__EXERCISE PROMPT__:
Find the lines below that contain "hsame" and tally them. Return only the total.

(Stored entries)
##############################

-- ==== Sys2Proof/Machine/Control.lean ====
section
/-!
DEFINITION. The control family: HALT (44_halt.md).
-/
namespace Sys2Proof.Machine

/-- HALT (rule R110): the notification and the run state; the pc keeps the address of the HALT byte. -/
def execHalt (s : State) : Host.Outcome State Fault Refusal :=
  .next ((s.emit .haltNotice).setRun .halted)

end Sys2Proof.Machine
end

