/-- Where the stop input does not exist no case looks at its level (rule R133). -/
theorem clockEdge_of_no_stopReq (hhas : c.hasStopReq = false) (inp : Inputs) (stop : Bool) :
    clockEdge c { inp with stopReq := stop } s = clockEdge c inp s := by
  rw [clockEdge, clockEdge, hhas]
  rfl

/-- While HALTED no event is emitted, whatever the host does (rules R44, R72, R144). -/
theorem eventPort_of_halted (hrst : s.pins.rst = false) (hrun : s.run = .halted) : eventPort c s = none :=
  eventPort_of_events_eq hrst (stepWith_halted hrst hrun) (by simp)

/-- Without `start` the start port does nothing (rule R144). -/
theorem State.startPort_of_not_start {inp : Inputs} (h : inp.start = false) : s.startPort inp = s := by
  simp [State.startPort, h]

/-- When `ld_err` is high (rules R46, R71; log entry 13). -/
theorem loadError_iff {inp : Inputs} :
    loadError inp s = true ↔ inp.rst = false ∧ s.run = .halted ∧ inp.ldWe = true ∧ 256 ≤ inp.ldAddr.toNat := by
  simp only [loadError, Config.memSize, Bool.and_eq_true, Bool.not_eq_true', decide_eq_true_eq, and_assoc]

end

/-- Settles O34: the reset state is one concrete state, and its memory lists no cell. -/
theorem resetLeavesEverythingZero : Obligations.ResetLeavesEverythingZero := by
  unfold Obligations.ResetLeavesEverythingZero
  exact ⟨fun a ha => memRead_inside _ ha, by decide, rfl, rfl, rfl, rfl, rfl, rfl⟩

/-- Settles O35: reset is the first case of the edge and the first of the event port. -/
theorem resetHasPriority : Obligations.ResetHasPriority := by
  unfold Obligations.ResetHasPriority
  exact fun c s hrst => ⟨stepWith_reset hrst, eventPort_of_reset hrst⟩

/-- Settles O36: without `start` the edge is the load port's move alone, in range by the array laws. -/
theorem loadPortWhileHalted : Obligations.LoadPortWhileHalted := by
  unfold Obligations.LoadPortWhileHalted
  intro c s hrst hrun hstart hwe
  have hstep := stepWith_halted (c := c) hrst hrun
  rw [State.startPort_of_not_start hstart] at hstep
  have hevent : (outputs c s).event = none := eventPort_of_halted hrst hrun
  rcases State.loadPort_cases s.sampled s.pins with ⟨-, ha, hport⟩ | ⟨hrefused, hport⟩
  · have herr : (outputs c s).ldErr = false := by
      refine Bool.eq_false_iff.mpr fun h => ?_
      obtain ⟨-, -, -, hge⟩ := loadError_iff.mp h
      omega
    refine ⟨fun _ => ?_, fun hge => by omega⟩
    exact ⟨_, hport ▸ hstep, memRead_set_self s.mem _ ha, fun b hb => memRead_set_of_ne s.mem _ hb, rfl, herr, hevent⟩
  · have hge : 256 ≤ s.pins.ldAddr.toNat := hrefused.resolve_left (by simp [hwe])
    exact ⟨fun hlt => by omega, fun _ => ⟨hport ▸ hstep, loadError_iff.mpr ⟨hrst, hrun, hwe, hge⟩, hevent⟩⟩

/-- Settles O37: the RUNNING case of the edge looks at `stop_req` alone. -/
theorem loadAndStartIgnoredWhileRunning : Obligations.LoadAndStartIgnoredWhileRunning := by
  unfold Obligations.LoadAndStartIgnoredWhileRunning
  intro c s inp rest start we addr data hrun hrst hinputs
  rw [stepWith_of_inputs hinputs, stepWith_of_inputs rfl,
    clockEdge_of_running (inp := inp) (s := { s with inputs := rest }) hrst hrun]
  exact clockEdge_of_running (s := { s with inputs := rest }) hrst hrun

/-- Settles O38: without a load write the edge is `start` alone, by its two cases. -/
theorem startOnlySetsRun : Obligations.StartOnlySetsRun := by
  unfold Obligations.StartOnlySetsRun
  intro c s hrst hrun hwe
  refine ⟨?_, eventPort_of_halted hrst hrun⟩
  rw [stepWith_halted hrst hrun]
  rcases State.loadPort_cases s.sampled s.pins with ⟨hwrite, -, -⟩ | ⟨-, hport⟩
  · cases hwe.symm.trans hwrite
  · rw [hport]
    rfl

/-- Settles O39: a request that counts is a case of the edge of its own; without the input no case looks at its level. -/
theorem stopRequestReplacesInstruction : Obligations.StopRequestReplacesInstruction := by
  unfold Obligations.StopRequestReplacesInstruction
  constructor
  · intro c s hhas hrst hrun hreq
    have hstep := stepWith_stop hrst hrun hhas hreq
    exact ⟨hstep, eventPort_of_events_eq hrst hstep rfl⟩
  · intro c s inp rest stop hhas hinputs
    rw [stepWith_of_inputs hinputs, stepWith_of_inputs rfl, clockEdge_of_no_stopReq hhas]

/-- A cell inside memory is observed with its byte (rule R134). -/
theorem observeCell_of_memRead {m : Memory} {a : Nat} {b : Byte} (h : memRead m a = some b) :
    observeCell m a = { valid := true, data := b } := by
  rw [observeCell, h]

/-- An address outside memory is observed as not valid (rule R134). -/
theorem observeCell_outside (m : Memory) {a : Nat} (h : 256 ≤ a) : observeCell m a = { valid := false, data := 0 } := by
  rw [observeCell, memRead_outside m h]

/-- Settles O42: the three cells of the window by what a read of each answers. -/
theorem observationShowsTheWindow : Obligations.ObservationShowsTheWindow := by
  unfold Obligations.ObservationShowsTheWindow
  intro s
  exact ⟨rfl, rfl, fun _ => observeCell_of_memRead, fun _ => observeCell_of_memRead, fun _ => observeCell_of_memRead,
    observeCell_outside s.mem, observeCell_outside s.mem, observeCell_outside s.mem⟩

/-- The three lines of a code carry its number (rules R20, R71). -/
theorem faultBits_toNat (code : FaultCode) : (faultBits code).toNat = codeNumber code := by
  cases code <;> rfl

/-- `running` is 1 exactly while RUNNING (rules R17, R71). -/
theorem runningLine_eq_ite (r : RunState) : runningLine r = if r = .running then 1 else 0 := by
  cases r <;> rfl

/-- Settles O43: the lines of each port. -/
theorem portLinesCarryTheState : Obligations.PortLinesCarryTheState := by
  unfold Obligations.PortLinesCarryTheState
  refine ⟨fun c s => ⟨runningLine_eq_ite s.run, faultBits_toNat s.fault, rfl, loadError_iff⟩, fun _ => rfl, rfl, ?_⟩
  exact fun code info => ⟨rfl, faultBits_toNat code, rfl⟩

end Sys2Proof.Machine
end

section
/-!
PROOFS. Rules about the whole machine: what changes the run state, memory and the registers (rules R10, R12, R18), how the
pc moves and runs end (rules R82, R149, R150).
-/
namespace Sys2Proof.Machine

/-- Settles O40: each effect of an edge that changes the run state is a row of the table. -/
theorem runStateTransitionsAreComplete : Obligations.RunStateTransitionsAreComplete := by
  unfold Obligations.RunStateTransitionsAreComplete
  intro c s t hstep hchange
  cases edgeEffect_of_stepWith hstep with
  | reset hrst => exact .inl hrst
  | host _ hrun =>
    rcases State.startPort_cases (s.sampled.loadPort s.pins) s.pins with ⟨hstart, hclear, -⟩ | ⟨-, hsame⟩
    · exact .inr (.inl ⟨hrun, hstart, by simpa using hclear⟩)
    · rw [hsame, State.loadPort_run] at hchange
      exact absurd rfl hchange
  | stop _ hrun hhas hreq => exact .inr (.inr (.inr (.inr ⟨hrun, hhas, hreq⟩)))
  | cycle _ _ hrun heffect =>
    cases heffect with
    | raise _ => exact .inr (.inr (.inr (.inl ⟨hrun, rfl, conditionCode_ne_noFault _⟩)))
    | halt hop => exact .inr (.inr (.inl ⟨hrun, hop⟩))
    | skip _ _ _ => exact absurd rfl hchange
    | print _ => exact absurd rfl hchange
    | multiply _ => exact absurd rfl hchange
    | load _ _ _ _ => exact absurd rfl hchange

/-- Settles O47: the cycle and the stop request keep memory, the load port writes one address. -/
theorem memoryChangesOnlyByHost : Obligations.MemoryChangesOnlyByHost := by
  unfold Obligations.MemoryChangesOnlyByHost
  intro c s t a hstep hchange
  cases edgeEffect_of_stepWith hstep with
  | reset hrst => exact .inl hrst
  | host _ hrun =>
    rw [State.startPort_mem] at hchange
    rcases State.loadPort_cases s.sampled s.pins with ⟨hwe, -, hport⟩ | ⟨-, hport⟩
    · refine .inr ⟨hrun, hwe, ?_⟩
      by_contra hne
      rw [hport] at hchange
      exact hchange (memRead_set_of_ne s.mem s.pins.ldData (Ne.symm hne))
    · rw [hport] at hchange
      exact absurd rfl hchange
  | stop _ _ _ _ => exact absurd rfl hchange
  | cycle _ _ _ heffect =>
    rw [heffect.mem_eq] at hchange
    exact absurd rfl hchange

/-- Settles O48: two effects of the cycle write a register, each the one it names. -/
theorem registersChangeOnlyByTwoInstructions : Obligations.RegistersChangeOnlyByTwoInstructions := by
  unfold Obligations.RegistersChangeOnlyByTwoInstructions
  intro c s t j hstep hchange
  cases edgeEffect_of_stepWith hstep with
  | reset hrst => exact .inl hrst
  | host _ _ => simp at hchange
  | stop _ _ _ _ => exact absurd rfl hchange
  | cycle hruns _ _ heffect =>
    cases heffect with
    | multiply hop =>
      refine .inr (.inl ⟨hruns, hop, ?_⟩)
      by_contra hne
      exact hchange (State.writeReg_getElem_of_ne s.sampled hne _)
    | @load r v i hop hreg _ hi =>
      refine .inr (.inr ⟨hruns, hop, ?_⟩)
      by_cases hj : j = i
      · rw [hj, hi, BitVec.ofNat_toNat, BitVec.setWidth_eq]
        exact hreg
      · exact absurd (State.writeReg_getElem_of_ne s.sampled hj _) hchange
    | raise _ => exact absurd rfl hchange
    | skip _ _ _ => exact absurd rfl hchange
    | halt _ => exact absurd rfl hchange
    | print _ => exact absurd rfl hchange

/-- The least number of bytes a cycle moves the pc that does not halt the engine (rule R150): the shortest instruction
that runs on, or a skipped byte. -/
def leastAdvance : UnknownOpcodePolicy → Nat
  | .halt => 2
  | .skip => 1

section
variable {c : Config} {s t : State}

/-- A cycle halts the engine where it stands, or runs on from an address in memory with the pc moved by one of its lengths
(rules R82, R150). -/
theorem CycleEffect.halts_or_advances (h : CycleEffect c s t) :
    (t.run = .halted ∧ t.pc = s.pc) ∨
      (t.run = s.run ∧ s.pc.toNat < 256 ∧ s.pc.toNat + leastAdvance c.policy ≤ t.pc.toNat ∧
        t.pc.toNat ≤ s.pc.toNat + 3) := by
  have hmoved {opcode : Byte} (hop : memRead s.mem s.pc.toNat = some opcode) (len : Nat)
      (hleast : leastAdvance c.policy ≤ len) (hmost : len ≤ 3) (hpc : t.pc = (s.advance len).pc) :
      s.pc.toNat < 256 ∧ s.pc.toNat + leastAdvance c.policy ≤ t.pc.toNat ∧ t.pc.toNat ≤ s.pc.toNat + 3 := by
    have hlt := (memRead_eq_some hop).1
    rw [hpc, State.advance_pc_toNat hlt (by omega)]
    omega
  have hleast : leastAdvance c.policy ≤ 2 := by cases c.policy <;> decide
  cases h with
  | raise _ => exact .inl ⟨rfl, rfl⟩
  | halt _ => exact .inl ⟨rfl, rfl⟩
  | skip hop _ hpolicy => exact .inr ⟨rfl, hmoved hop 1 (by rw [hpolicy]; decide) (by decide) rfl⟩
  | print hop => exact .inr ⟨rfl, hmoved hop 2 hleast (by decide) rfl⟩
  | multiply hop => exact .inr ⟨rfl, hmoved hop 3 (by omega) (by decide) rfl⟩
  | load hop _ _ _ => exact .inr ⟨rfl, hmoved hop 3 (by omega) (by decide) rfl⟩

##############################

__OUTPUT OF THE TASK__:
2